New Progress on the Research of Solid-Liquid Interface of Ionic Liquid by Guang Feng’s Team Published

December 18, 2018 (Correspondent: Zhengjun Chen) On December 4th, Nature Communications published the new results of the research on the solid-liquid interface of humid ionic liquid by Prof. Guang Feng's team in the State Key Laboratory of Coal Combustion and the School of Energy and Power Engineering. The paper has a title of "Minimizing the electrosorption of water from humid ionic liquids on electrodes", with HUST as the primary affiliation.

The ionic liquid consists only of cations and anions, remaining in liquid state at room temperature. In addition to the advantages of good thermal stability, low volatility, non-flammability and non-explosion, ionic liquid has a higher working voltage (4~6 V) than the commonly used aqueous or organic electrolytes. In recent years, as an electrolyte used in energy storage devices (such as batteries and supercapacitors), electrowetting technology, field-effect transistors, electrochemical sensors, etc., ionic liquid has been receiving more and more concerns and attention. However, due to its intrinsic feature of hygroscopicity, water in the ionic liquid is always difficult and even impossible to be completely removed. Studying the influence of water content on ionic liquids, Prof. Feng’s previous work (ACS Nano 2014, 8, 11685) predicted by naoscale simulation that in the forming process of the electrical double layer of the interface between the electrode and ion liquid, the water in ionic liquid would be enriched on the polarized electrode surface, which would potentially make the operating voltage of device/equipment become smaller, and ultimately result in reducing the working performance. Subsequently, this theoretical prediction is verified by many experiments and simulations. Therefore, how to reduce the negative influence of water adsorption from the humid ionic liquid on the electrode surface has become one of the crucial challenges that need urgently to be solved in the field of ionic liquid electrolyte applications.

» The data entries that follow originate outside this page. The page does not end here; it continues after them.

-- ==== Sys2Proof/Laws/PerInstr.lean ====
section
/-!
SUPPORT. The per-command family `WellFormed`: the Naela port that a well-formed command names is one of P0 to P17
(R270), one lemma per constructor.
-/

/-- A well-formed command names no Naela port beyond P17 (R270). -/
def Sys2Proof.Laws.WellFormed.Statement (i : Sys2Proof.Instr) : Prop :=
  i.wf = true → ∀ p, i.portNamed = some p → p < 18

namespace Sys2Proof.Laws.WellFormed
open Sys2Proof

/-- A command that names no port meets the statement. -/
theorem of_none {i : Instr} (hi : i.portNamed = none) : Statement i := by
  intro _ p hp; rw [hi] at hp; cases hp

/-- A command that names the port its well-formedness bounds meets the statement. -/
theorem of_some {i : Instr} {q : Nat} (hi : i.portNamed = some q) (hw : i.wf = true → q < 18) : Statement i := by
  intro h p hp; rw [hi] at hp; cases hp; exact hw h
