-- ==== Sys2Proof/Tests/Slice0.lean ====
section
/-!
SUPPORT. Tests: ill-formed terms that each check of `Instr.wf` refuses; for each statement with hypotheses, states and operands that
meet them, clause by clause; worked examples of spec/, and small checks of one operation each.
-/
namespace Sys2Proof.Tests
open Sys2Proof Sys2Proof.Machine

set_option Elab.async false

/-! ### Small states -/

/-- The fields of a descriptor: pairs of lowest bit and value. -/
def dsc (fs : List (Nat × Nat)) : Desc := BitVec.ofNat 256 ((fs.map (fun f => f.2 * 2 ^ f.1)).foldl (· + ·) 0)

/-- The front end on, cast-on done, the module in READY between rows. -/
def onSt : State :=
  { fe := { fe := .on }, dev := .ready, start := { step3done := true, nodeId := 1, nmtUp := true }, row := { phase := .waiting } }

/-- The same in RUNNING, a row of a run open: cells run, no pattern. -/
def live : State := { onSt with dev := .running, row := { phase := .running, waste := false } }

/-- A row of waste yarn open. -/
def wasteSt : State := { onSt with dev := .running, row := { phase := .running } }

/-- A cell entry: a program of 4 descriptors at offset 0, the writable span from 0x1000 to 0x9000. -/
def ent0 : CellEntry :=
  { progOff := 0, progLen := 4, progSrc := 0, rbound := 0x1000, undoMax := 64, constOff := 0, constLen := 0, constSrc := 0
    entry := 0, wlo := 0, whi := 0x9000 }

/-- A pattern whose cell (0, 0) has that entry, with the regions, slot tables, barrier table and mapping tables given. -/
def patWith (rs : List Region) (slots bars maps : Bytes) : Pattern :=
  { addr := 0, len := 4096, digest := zeros 64, flevel := 1, phase := 0, cycles := 4096, rows := 8, voidmask := 0, cells := [ent0]
    residents := [], regions := rs, xfers := [], slotTab := slots, barrierTab := bars, mapTab := maps }

/-- A run of slot 0. -/
def run0 : RunSt := { kind := .pattern, queue := 0, cmd := zeros 128, sqhead := 1, slot := 0, rows := 8 }

/-- A row of a run of a pattern. -/
def runSt (p : Pattern) : State := { live with pats := [(0, p)], run := some run0 }

/-- Cell (0, 0) as given. -/
def withCell (s : State) (c : CellSt) : State := s.setCell 0 0 c

theorem live_cell : live.cellLive 0 0 := by unfold State.cellLive; decide +kernel

/-! ### Ill-formed terms -/

theorem test_ill_formed_cells :
    [Instr.cellHeartbeat 48 0, .cellLost 0 36, .sequencerIssue 48 0, .descriptorStart 0 36 .mat, .descriptorComplete 48 0 .vec 0,
      .matWload 48 0 0, .matDrain 0 36 0, .vecAdd 48 0 0, .vecTopk 0 36 0, .movCopy 48 0 0, .movReshard 0 36 0, .synSend 48 0 0,
      .synWaitmark 0 36 0, .chkInsert 48 0 0, .updJob 0 36 0, .hntHeavy 48 0 0, .smpSample 0 36 0, .ctlNop 48 0 0, .ctlSt 0 36 0,
      .hbmWrite (.cell 48 0) 0 [], .looseRead 48 0 0 1, .looseWrite 0 36 0 [], .looseResponse 48 0, .mergeEntryExpire 48 0 0,
      .mergeHoldExpire 0 36 0, .scratchpadScrub 56 0 0 .clean, .scratchpadScrub 0 42 0 .clean, .checkAlarm { cause := 0x10, x := 48 }].all
      (fun i => !i.wf) = true := by decide

theorem test_ill_formed_units :
    [Instr.checkAlarm { cause := 0x10, ply := 4 }, .checkAlarm { cause := 0x10, suspects := [.cell 0 36] },
      .checkAlarm { cause := 0x10, suspects := [.region 42] }, .checkAlarm { cause := 0x10, suspects := [.block 588] },
      .checkAlarm { cause := 0x10, suspects := [.slice 48] }, .checkAlarm { cause := 0x10, suspects := [.engine 48] },
      .checkAlarm { cause := 0x10, suspects := [.port 18] }, .checkAlarm { cause := 0x10, suspects := [.link (.mesh 0 0 5)] },
      .checkAlarm { cause := 0x10, suspects := [.link (.mesh 48 0 0)] }, .checkAlarm { cause := 0x10, suspects := [.link (.ring true 48)] },
      .barrierRelease 32 1, .hbmWrite (.engine 48) 0 [], .updJobStart 48, .updJobDone 48, .looseRead 0 0 0 0, .looseRead 0 0 0 17,
      .looseWrite 0 0 0 [0], .flitReceive (.ring false 48) true [], .scratchpadScrub 0 0 0x1000000 .clean,
      .hbmPatrolScrub (48 * 0x2000000000) .clean, .hbmStackFail 48 0, .suspectSwatch 42 true, .syncNetDisagree (some 42),
      .regionHeartbeatLost 42, .regionRailSample 42 0 0, .regionShort 42, .efuseOpen 42, .capLoopUpdate 42 0, .bubbleLoopUpdate 42 0,
      .slopeCeilingUpdate 42 0 0, .floorTargetUpdate 42 0 0 0, .rampGovernorStep 42 false, .timeBeacon 42 0,
      .referenceInputSwitch 42 0, .referenceInputSwitch 0 5, .droopDetect 588 0, .droopEnd 588, .shuntClamp 588 0,
      .slowLoopStep 588 false, .guardBandExpire 588, .lookaheadRaise 588 0, .junctionSensorRead 588 0 0 0 0, .blockPllLoss 588,
      .replicaPathWarning 588 0, .replicaPathWarning 0 6, .regulatorPhaseLoss 588 0, .regulatorPhaseLoss 0 8, .sensorFailed 588 0,
      .sensorFailed 0 4, .converterPhaseFail 5 0].all (fun i => !i.wf) = true := by decide

theorem test_ill_formed_defects :
    [Defect.wf { kind := 1, source := 0, region := 42 }, Defect.wf { kind := 1, source := 0, ccol := 8 },
      Defect.wf { kind := 1, source := 0, crow := 7 }, Defect.wf { kind := 2, source := 0, region := 42 },
      Defect.wf { kind := 2, source := 0, detail := 14 }, Defect.wf { kind := 3, source := 0, region := 42 },
      (Instr.darningRestart { kind := 3, source := 0, region := 42 }).wf,
      (Instr.wasteYarnSwatch { kind := 1, source := 0, ccol := 8 } true).wf].all (fun b => !b) = true := by decide

theorem test_ill_formed_ports_and_queues :
    [Instr.naelaFrame 18 (zeros 512), .naelaFrame 0 (zeros 511), .retryRequest 18 0, .frameRetryTimeout 18, .data 18 [], .collective 18 [],
      .ack 18 [], .barrier 18 [], .time 18 [], .power 18 [], .negotiate 18 [], .route 18 [], .timeExchange 18 0 0 0 0,
      .portPresence 18 true, .portTrained 18 true 16, .linkTestDone 18 true, .laneFailure 18 0, .laneFailure 0 16, .lossOfSignal 18 0,
      .lossOfSignal 0 16, .presenceDeassert 18, .quiesceDrained 18, .cagePadTouch 18 0, .quiesce .can 18 1, .sqtailDoorbell 64 0,
      .cqheadDoorbell 64 0, .queueEnable 64, .queueDisable 64, .msixCoalesceTimeout 64, .advanceAdmission 64,
      .queueRegisterWrite 64 0 0, .loadPattern 64 (zeros 128), .loadPattern 0 (zeros 127), .patternUnload 64 (zeros 128),
      .runPattern 0 (zeros 127), .reshard 64 (zeros 128), .copy 0 (zeros 127), .openSession 64 (zeros 128), .advance 0 (zeros 129),
      .closeSession 64 (zeros 128), .hint 0 (zeros 127), .fence 64 (zeros 128), .readReceipt 0 (zeros 127),
      .readSignatures 64 (zeros 128), .pageZeroingDone 8192].all (fun i => !i.wf) = true := by decide +kernel

/-! ### The hypotheses of the statements can be met: the step and CTL -/

theorem witness_EmptyQueueTicks : onSt.pending = [] ∧ onSt.fe.fe = .on ∧ onSt.time.slew = 0 ∧ State.reset.fe.fe ≠ .on := by decide

/-- TW60-G: 12 ports. -/
theorem witness_EveryCommandCompletes :
    Instr.rowMark.wf = true ∧ (∀ p, Instr.rowMark.portNamed = some p → p < onSt.portCount) ∧
    (Instr.portPresence 17 true).portNamed = some 17 ∧ 17 < onSt.portCount ∧
    (Instr.portPresence 12 true).wf = true ∧ ({ onSt with flash := { variantG := true } } : State).portCount ≤ 12 := by
  refine ⟨rfl, fun p h => ?_, rfl, by decide, rfl, by decide⟩; cases h

theorem witness_OffModuleDoesNothing :
    Instr.rowMark.wf = true ∧ State.reset.fe.fe ≠ .on ∧ (∀ v, Instr.rowMark ≠ .hsEnAssert v) ∧ Instr.rowMark ≠ .frontEndOn ∧
      Instr.rowMark ≠ .hsEnDeassert ∧ Instr.rowMark ≠ .seatSenseOpen ∧ (∀ v a b, Instr.rowMark ≠ .inputMeasurement v a b) := by
  refine ⟨rfl, by decide, fun v h => ?_, by decide, by decide, by decide, fun v a b h => ?_⟩ <;> cases h

theorem witness_CtlScalarOperations :
    live.cellLive 0 0 ∧ (live.cell 0 0).s.length = 32 ∧ (live.cell 0 0).p.length = 8 ∧ ctlCond (dsc [(159, 5)]) < 6 :=
  ⟨live_cell, by decide +kernel⟩

/-- A pattern without regions, slots, barriers, mappings. -/
def pat0 : Pattern := patWith [] [] [] []

/-- Its row, cell (0, 0) at descriptor 1 of 4 with the call stack given. -/
def progSt (stack : List Nat) : State := withCell (runSt pat0) { pc := 1, stack := stack }

theorem prog_cell (stack : List Nat) (h : stack = [] ∨ stack = [3] ∨ stack = List.replicate 15 0 ∨ stack = List.replicate 16 0) :
    (progSt stack).cellLive 0 0 ∧ ((progSt stack).cell 0 0).s.length = 32 ∧ (progSt stack).progLen 0 0 = 4 ∧
      ((progSt stack).cell 0 0).stack = stack ∧ ((progSt stack).cell 0 0).pc = 1 := by
  unfold State.cellLive
  rcases h with rfl | rfl | rfl | rfl <;> decide +kernel

/-- Destinations 0 and 3 of 4; 15 entries on the stack; a return to the last descriptor. -/
theorem witness_CtlJumpsMoveTheCounter :
    (1 : Int) + ctlTarget (dsc [(135, 2 ^ 24 - 1)]) = 0 ∧ (1 : Int) + ctlTarget (dsc [(135, 2)]) = 3 ∧
    ((progSt (List.replicate 15 0)).cell 0 0).stack.length < 16 ∧ ((progSt [3]).cell 0 0).stack = 3 :: [] ∧
    3 < (progSt [3]).progLen 0 0 := by decide +kernel

/-- Destinations -1 and 4 of 4; a full stack, an empty one; no weights; offset 4. -/
theorem witness_StructuralFaultsAbortTheRow :
    (1 : Int) + ctlTarget (dsc [(135, 2 ^ 24 - 2)]) = -1 ∧ (1 : Int) + ctlTarget (dsc [(135, 3)]) = (progSt []).progLen 0 0 ∧
    16 ≤ ((progSt (List.replicate 16 0)).cell 0 0).stack.length ∧ ((progSt []).cell 0 0).stack = [] ∧
    ((progSt []).cell 0 0).shadow = none ∧ ((progSt []).cell 0 0).weights = none ∧
    (((progSt []).cell 0 0).sr (ctlRa (dsc [(71, 4)])) + ctlImm (dsc [(71, 4)])).toNat % 8 ≠ 0 := by decide +kernel

/-- The last word below the end of the reach; a store to a resident line. -/
theorem witness_CtlLoadsAndLoggedStores :
    (let o := ((live.cell 0 0).sr (ctlRa (dsc [(71, reachEnd - 8)])) + ctlImm (dsc [(71, reachEnd - 8)])).toNat;
      o % 8 = 0 ∧ o + 8 ≤ reachEnd ∧ o = reachEnd - 8 ∧ live.canWrite 0 0 o 8) ∧
    (let s := withCell live { rbound := 64 };
      let o := ((s.cell 0 0).sr (ctlRa (dsc [(71, 56)])) + ctlImm (dsc [(71, 56)])).toNat;
      s.cellLive 0 0 ∧ (s.cell 0 0).undo = [] ∧ o % 8 = 0 ∧ o + 8 ≤ (s.cell 0 0).rbound ∧ s.canWrite 0 0 o 8) := by
  unfold State.canWrite State.cellLive; decide +kernel

theorem witness_CtlEndWaitsForQuiet :
    (let s := withCell live { phase := .running, loose := 1 };
      s.cellLive 0 0 ∧ (s.cell 0 0).phase = .running ∧ (s.cell 0 0).quiet = false) ∧
    (let s := withCell live { phase := .running };
      s.cellLive 0 0 ∧ (s.cell 0 0).quiet = true ∧ (s.cell 0 0).acc.any (fun e => e.2.changed && !e.2.ckOk) = false ∧
        s.unposted 0 0 = false ∧ s.grouped = false) := by
  unfold State.cellLive; decide +kernel

/-! ### VEC and MAT -/

/-- A VEC descriptor: A at 0x20, B at 0x4000, C at 0x6000, D at 0x8000, `n` elements from format `c` to format `t`. -/
def vd (c t n : Nat) (more : List (Nat × Nat)) : Desc :=
  dsc ([(160, 1), (136, 512), (112, 768), (88, 1024), (63, n - 1), (59, c), (55, t)] ++ more)

theorem witness_VecElementOperations :
    (∀ c ∈ [8, 9, 10, 11], ∀ t ∈ [8, 9, 10, 11], let d := vd c t 3 [(50, 6)]
      vSfmt d = c ∧ vDfmt d = t ∧ vN d = 3 ∧ fld d 52 50 < 7 ∧ live.operandAt 0 0 (fld d 183 160) (3 * vBytes c) 0x20 ∧
        live.operandAt 0 0 (fld d 135 112) (3 * vBytes t) 0x6000 ∧ live.operandAt 0 0 (fld d 111 88) 0 0x8000 ∧
        live.canWrite 0 0 0x8000 (3 * vBytes t)) ∧
    (∀ c ∈ [8, 9, 10, 11],
      live.sourceB 0 0 (vd c c 3 []) c 3 (live.elemsAt 0 0 0x4000 c 3) ∧
      live.sourceB 0 0 (dsc [(136, 31 * 524288), (53, 1)]) c 3
        (List.replicate 3 (sreg (live.cell 0 0).s 31 % 2 ^ fmtWidth c)) ∧
      live.sourceB 0 0 (vd c c 3 [(53, 2)]) c 3 (List.replicate 3 ((live.elemsAt 0 0 0x4000 c 1).getD 0 0))) := by
  refine ⟨by unfold State.operandAt State.canWrite; decide +kernel, fun c hc => ⟨.inl ⟨?_, 0x4000, ?_, rfl⟩,
    .inr (.inl ⟨by decide +kernel, by decide +kernel, ?_⟩), .inr (.inr ⟨?_, 0x4000, ?_, rfl⟩)⟩⟩
  · revert c; decide +kernel
  · revert c; unfold State.operandAt; decide +kernel
  · rw [show fld (dsc [(136, 31 * 524288), (53, 1)]) 159 136 / 524288 = 31 by decide +kernel]
  · revert c; decide +kernel
  · revert c; unfold State.operandAt; decide +kernel

/-- Sums below, at and above the bounds of INT32 and INT8. -/
theorem witness_IntegerArithmeticWrapsOrSaturates :
    (2 ^ 32 - 1 < 2 ^ 32) ∧ vAdd 11 true 0x7FFFFFFF 1 = (0x7FFFFFFF, true) ∧ vAdd 11 false 0x7FFFFFFF 1 = (0x80000000, false) ∧
    vSub 11 true 0x80000000 1 = (0x80000000, true) ∧ vMul 8 false 0x80 0xFF = (0x7F, true) := by decide +kernel

theorem witness_VecReductions :
    ∀ c ∈ [8, 9, 10, 11], ∀ t ∈ [c, 12, 11], let d := vd c t 4 []
      vSfmt d = c ∧ vDfmt d = t ∧ vN d ≤ 2 ^ 24 ∧ live.operandAt 0 0 (fld d 183 160) (vN d * vBytes c) 0x20 ∧
        live.operandAt 0 0 (fld d 111 88) 0 0x8000 ∧ live.canWrite 0 0 0x8000 16576 := by
  unfold State.operandAt State.canWrite; decide +kernel

/-- SORT with and without values; TOPK with k above the element count. -/
theorem witness_VecSortAndTopkAreStable :
    ∀ c ∈ [9, 10, 11], ∀ m ∈ [0, 1], let d := vd c c 5 [(46, m), (47, 1), (35, 1023)]
      vSfmt d = c ∧ vDfmt d = c ∧ fld d 46 46 = m ∧ vN d ≤ 65536 ∧ live.operandAt 0 0 (fld d 183 160) (5 * vBytes c) 0x20 ∧
        live.operandAt 0 0 (fld d 111 88) 0 0x8000 ∧ live.operandAt 0 0 (fld d 159 136) 20 0x4000 ∧
        live.canWrite 0 0 0x8000 (64 + 5 * 4) ∧ live.canWrite 0 0 0x8000 (5 * vBytes c) := by
  unfold State.operandAt State.canWrite; decide +kernel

Prof. Feng’s team, adopting molecular dynamics simulation and taking the hydrophilicity/hydrophobicity of ionic liquid as a focus, found that the utilization of hydrophilic ionic liquid can effectively prevent water in humid ionic liquid from adsorbing on the surface of negatively charged electrodes, and thus avoid the reduction of operating voltage. This solution is suitable for electrodes with different materials. According to the analysis of the simulation results, the corresponding microscopic mechanisms and realization principles were further elaborated: van der Waals and electrostatic interactions from electrodes and ionic liquids determine where the water should be, making the water in the hydrophilic ionic liquid away from electrode surface. The results of the molecular simulation were verified experimentally by their collaborators from Xiamen University.

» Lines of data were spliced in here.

-- ==== Sys2Proof/Machine/FrameModel.lean ====
section
/-!
DEFINITION. The meanings of the FrameModel operations: DECODE and its four arms (41_framemodel_decode.md), ENCODE
and its four arms (42_framemodel_encode.md). They write no state of the block. An ENC arm reads the variable part
from `txbuf` (30_encoding.md R60, 20_memory.md R32). R19 names one reader of `txbuf`, the TX sequencer in SEND; that an
ENC arm used as an operation of its own reads it too, in every `tx.phase`, is the model's choice (DESIGN CHOICE, log 25).
-/

namespace Sys2Proof.Machine

/-- DECODE (R80). -/
def execDecode (frameData : List Byte) (s : State) : Out := .next (s.returns (.decoded (decodeFrame frameData)))

/-- DEC.TXREQ (R82). -/
def execDecTxReq (rest : List Byte) (s : State) : Out :=
  .next (s.returns (.decoded (decodeTxReq (Config.tagTxReq :: rest))))

/-- DEC.TXSTAT (R83). -/
def execDecTxStat (rest : List Byte) (s : State) : Out :=
  .next (s.returns (.decoded (decodeTxStat (Config.tagTxStat :: rest))))

/-- DEC.RXIND (R84). -/
def execDecRxInd (rest : List Byte) (s : State) : Out :=
  .next (s.returns (.decoded (decodeRxInd (Config.tagRxInd :: rest))))

/-- DEC.GENERIC (R85). -/
def execDecGeneric (tag : Byte) (raw : List Byte) (s : State) : Out :=
  .next (s.returns (.decoded (decodeGeneric tag raw)))

/-- ENCODE (R90). -/
def execEncode (f : Frame) (s : State) : Out := .next (s.returns (.bytes (encodeFrame f)))

/-- ENC.GENERIC (R92); `txbuf` is read in every `tx.phase` (log 25). -/
def execEncGeneric (tag : Byte) (plen : Half) (s : State) : Out :=
  .next (s.returns (.bytes (encodeGeneric tag (txBytes s.txbuf plen.toNat))))

/-- ENC.TXREQ (R91); `txbuf` is read in every `tx.phase` (log 25). -/
def execEncTxReq (id : Byte) (addr : BitVec 64) (options : Byte) (plen : Half) (s : State) : Out :=
  .next (s.returns (.bytes (encodeTxReq id (addrOfPort addr) options (txBytes s.txbuf plen.toNat))))

/-- ENC.TXSTAT (R93): `txbuf` is not read (R32). -/
def execEncTxStat (id status : Byte) (s : State) : Out := .next (s.returns (.bytes (encodeTxStat id status)))

/-- ENC.RXIND (R94); `txbuf` is read in every `tx.phase` (log 25). -/
def execEncRxInd (addr : BitVec 64) (rssi options : Byte) (plen : Half) (s : State) : Out :=
  .next (s.returns (.bytes (encodeRxInd (addrOfPort addr) rssi options (txBytes s.txbuf plen.toNat))))

end Sys2Proof.Machine
end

From the perspective of microscopic interface and energy/mass transfer, taking the electrode-electrolyte solid-liquid interface in energy storage devices as the research focus, this work revealed the working mechanism of the influence of different ionic liquids on the adsorbed water on the polarized electrode surface, and gave the solution and realization principles. The results could not only help to understand the energy storage mechanism of ionic liquid supercapacitors, but also provide new ideas and solutions for the development and design of supercapacitors, which would also be beneficial to the application of ionic liquids in other fields taking electrode-electrolyte interface as the key component. They furthermore help to utilize the simulation and modeling to investigate the micro/nanoscale interface and energy transfer phenomenon.

The first and second authors of this paper are Sheng Bi and Runxi Wang respectively, the Ph.D. candidates of the School of Energy and Power Engineering. The corresponding authors are Prof. Guang Feng, Prof. Jiawei Yan from Xiamen University, and Prof. Alexei Kornyshev from Imperial College London. This work was funded by the National Natural Science Foundation of China (51876072) and Shenzhen Basic Research Project (JCYJ20170307171511292).